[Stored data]
__________________________________________________
-- ==== Sys2Proof/Tests/Slice0.lean ====
section
/-! SUPPORT. Tests on fixed values and the witnesses of the statements' hypotheses. The expected values are those of
spec/95_test_vectors.md (V<n>) or of the example of the rule named (R<n>), never the model's own answers. -/

namespace Sys2Proof.Tests

open Sys2Proof Sys2Proof.Machine Sys2Proof.Claims

/-! ### Helpers -/

/-- The reset state with a few bytes placed at pc. -/
def code (pc : Addr) (bytes : List Byte) : State := (State.reset.withPc pc).copyBytes pc bytes

/-- One step answers a next state of which `P` holds. -/
abbrev after (s : State) (P : State → Bool) : Prop :=
  (match step s with
  | .next t => P t
  | _ => false) = true

/-- The state a meaning leaves, or the state itself where it has no next state. -/
def next (r : Result) (s : State) : State :=
  match r with
  | .next t => t
  | _ => s

/-! ### Arithmetic and logic -/

/-- R141 example. -/
theorem test_adc_sets_overflow :
    after (code 0x0600 [0x69, 0x50] |>.withA 0x50) fun t =>
      t.a == 0xA0 && t.p == 0xF4 := by decide

/-- V10 row 8. -/
theorem test_adc_carries_out :
    after (code 0x0600 [0x69, 0xFF] |>.withA 0xFF |>.withP 0x35) fun t =>
      t.a == 0xFF && t.p == 0xB5 := by decide

/-- V11. -/
theorem test_adc_is_binary :
    after (code 0x0600 [0x69, 0x01] |>.withA 0x09 |>.withP 0x3C) fun t =>
      t.a == 0x0A && t.p == 0x3C := by decide

/-- V12. -/
theorem test_adc_reads_memory :
    after (code 0x0600 [0x65, 0x10] |>.withA 0x11 |>.writeByte 0x0010 0x22) fun t =>
      t.a == 0x33 && t.readByte 0x0010 == 0x22 := by decide

/-- R143 example. -/
theorem test_sbc_borrows :
    after (code 0x0600 [0xE9, 0xB0] |>.withA 0x50 |>.withP 0x35) fun t =>
      t.a == 0xA0 && t.p == 0xF4 := by decide

/-- V13 row 11. -/
theorem test_sbc_of_ff_without_carry :
    after (code 0x0600 [0xE9, 0xFF] |>.withA 0x10) fun t =>
      t.a == 0x10 && t.p == 0x34 := by decide

/-- V14 row 1. -/
theorem test_and_keeps_carry_and_overflow :
    after (code 0x0600 [0x29, 0x3C] |>.withA 0xF0 |>.withP 0x75) fun t =>
      t.a == 0x30 && t.p == 0x75 := by decide

/-- V14 row 4. -/
theorem test_ora_sets_negative :
    after (code 0x0600 [0x09, 0x80] |>.withA 0x0F) fun t =>
      t.a == 0x8F && t.p == 0xB4 := by decide

/-- V14 row 7. -/
theorem test_eor_clears :
    after (code 0x0600 [0x49, 0x5A] |>.withA 0x5A) fun t =>
      t.a == 0x00 && t.p == 0x36 := by decide

/-! ### Shifts and rotates -/

/-- V6. -/
theorem test_asl_accumulator :
    after (code 0x0600 [0x0A] |>.withA 0xAA) fun t =>
      t.a == 0x54 && t.p == 0x35 := by decide

/-- V16. -/
theorem test_asl_zero_page_x_wraps :
    after (code 0x0600 [0x16, 0xFF] |>.withX 0x01 |>.writeByte 0x0000 0x81) fun t =>
      t.readByte 0x0000 == 0x02 && t.readByte 0x0100 == 0x00 && t.p == 0x35 := by decide

/-- V16. -/
theorem test_lsr_memory_keeps_a :
    after (code 0x0600 [0x46, 0x10] |>.withA 0x77 |>.writeByte 0x0010 0x03) fun t =>
      t.readByte 0x0010 == 0x01 && t.a == 0x77 && t.p == 0x35 := by decide

/-- V15 row 6. -/
theorem test_lsr_accumulator :
    after (code 0x0600 [0x4A] |>.withA 0x80 |>.withP 0x35) fun t =>
      t.a == 0x40 && t.p == 0x34 := by decide

/-- V15 row 9. -/
theorem test_rol_takes_old_carry :
    after (code 0x0600 [0x2A] |>.withA 0x40 |>.withP 0x35) fun t =>
      t.a == 0x81 && t.p == 0xB4 := by decide

/-- V16. -/
theorem test_ror_absolute_x :
    after (code 0x0600 [0x7E, 0x00, 0x02] |>.withX 0x10 |>.withP 0x35 |>.writeByte 0x0210 0x01) fun t =>
      t.readByte 0x0210 == 0x80 && t.p == 0xB5 := by decide

/-- V15 row 11. -/
theorem test_ror_accumulator :
    after (code 0x0600 [0x6A] |>.withA 0x01) fun t =>
      t.a == 0x00 && t.p == 0x37 := by decide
__________________________________________________
> _Description of the task_
Give back, word for word, only the lines above from the line holding "are those of" to the line holding "abbrev after (s", both included.

> _Solution for this problem_
/-! SUPPORT. Tests on fixed values and the witnesses of the statements' hypotheses. The expected values are those of
spec/95_test_vectors.md (V<n>) or of the example of the rule named (R<n>), never the model's own answers. -/

namespace Sys2Proof.Tests

open Sys2Proof Sys2Proof.Machine Sys2Proof.Claims

/-! ### Helpers -/

/-- The reset state with a few bytes placed at pc. -/
def code (pc : Addr) (bytes : List Byte) : State := (State.reset.withPc pc).copyBytes pc bytes

/-- One step answers a next state of which `P` holds. -/
abbrev after (s : State) (P : State → Bool) : Prop :=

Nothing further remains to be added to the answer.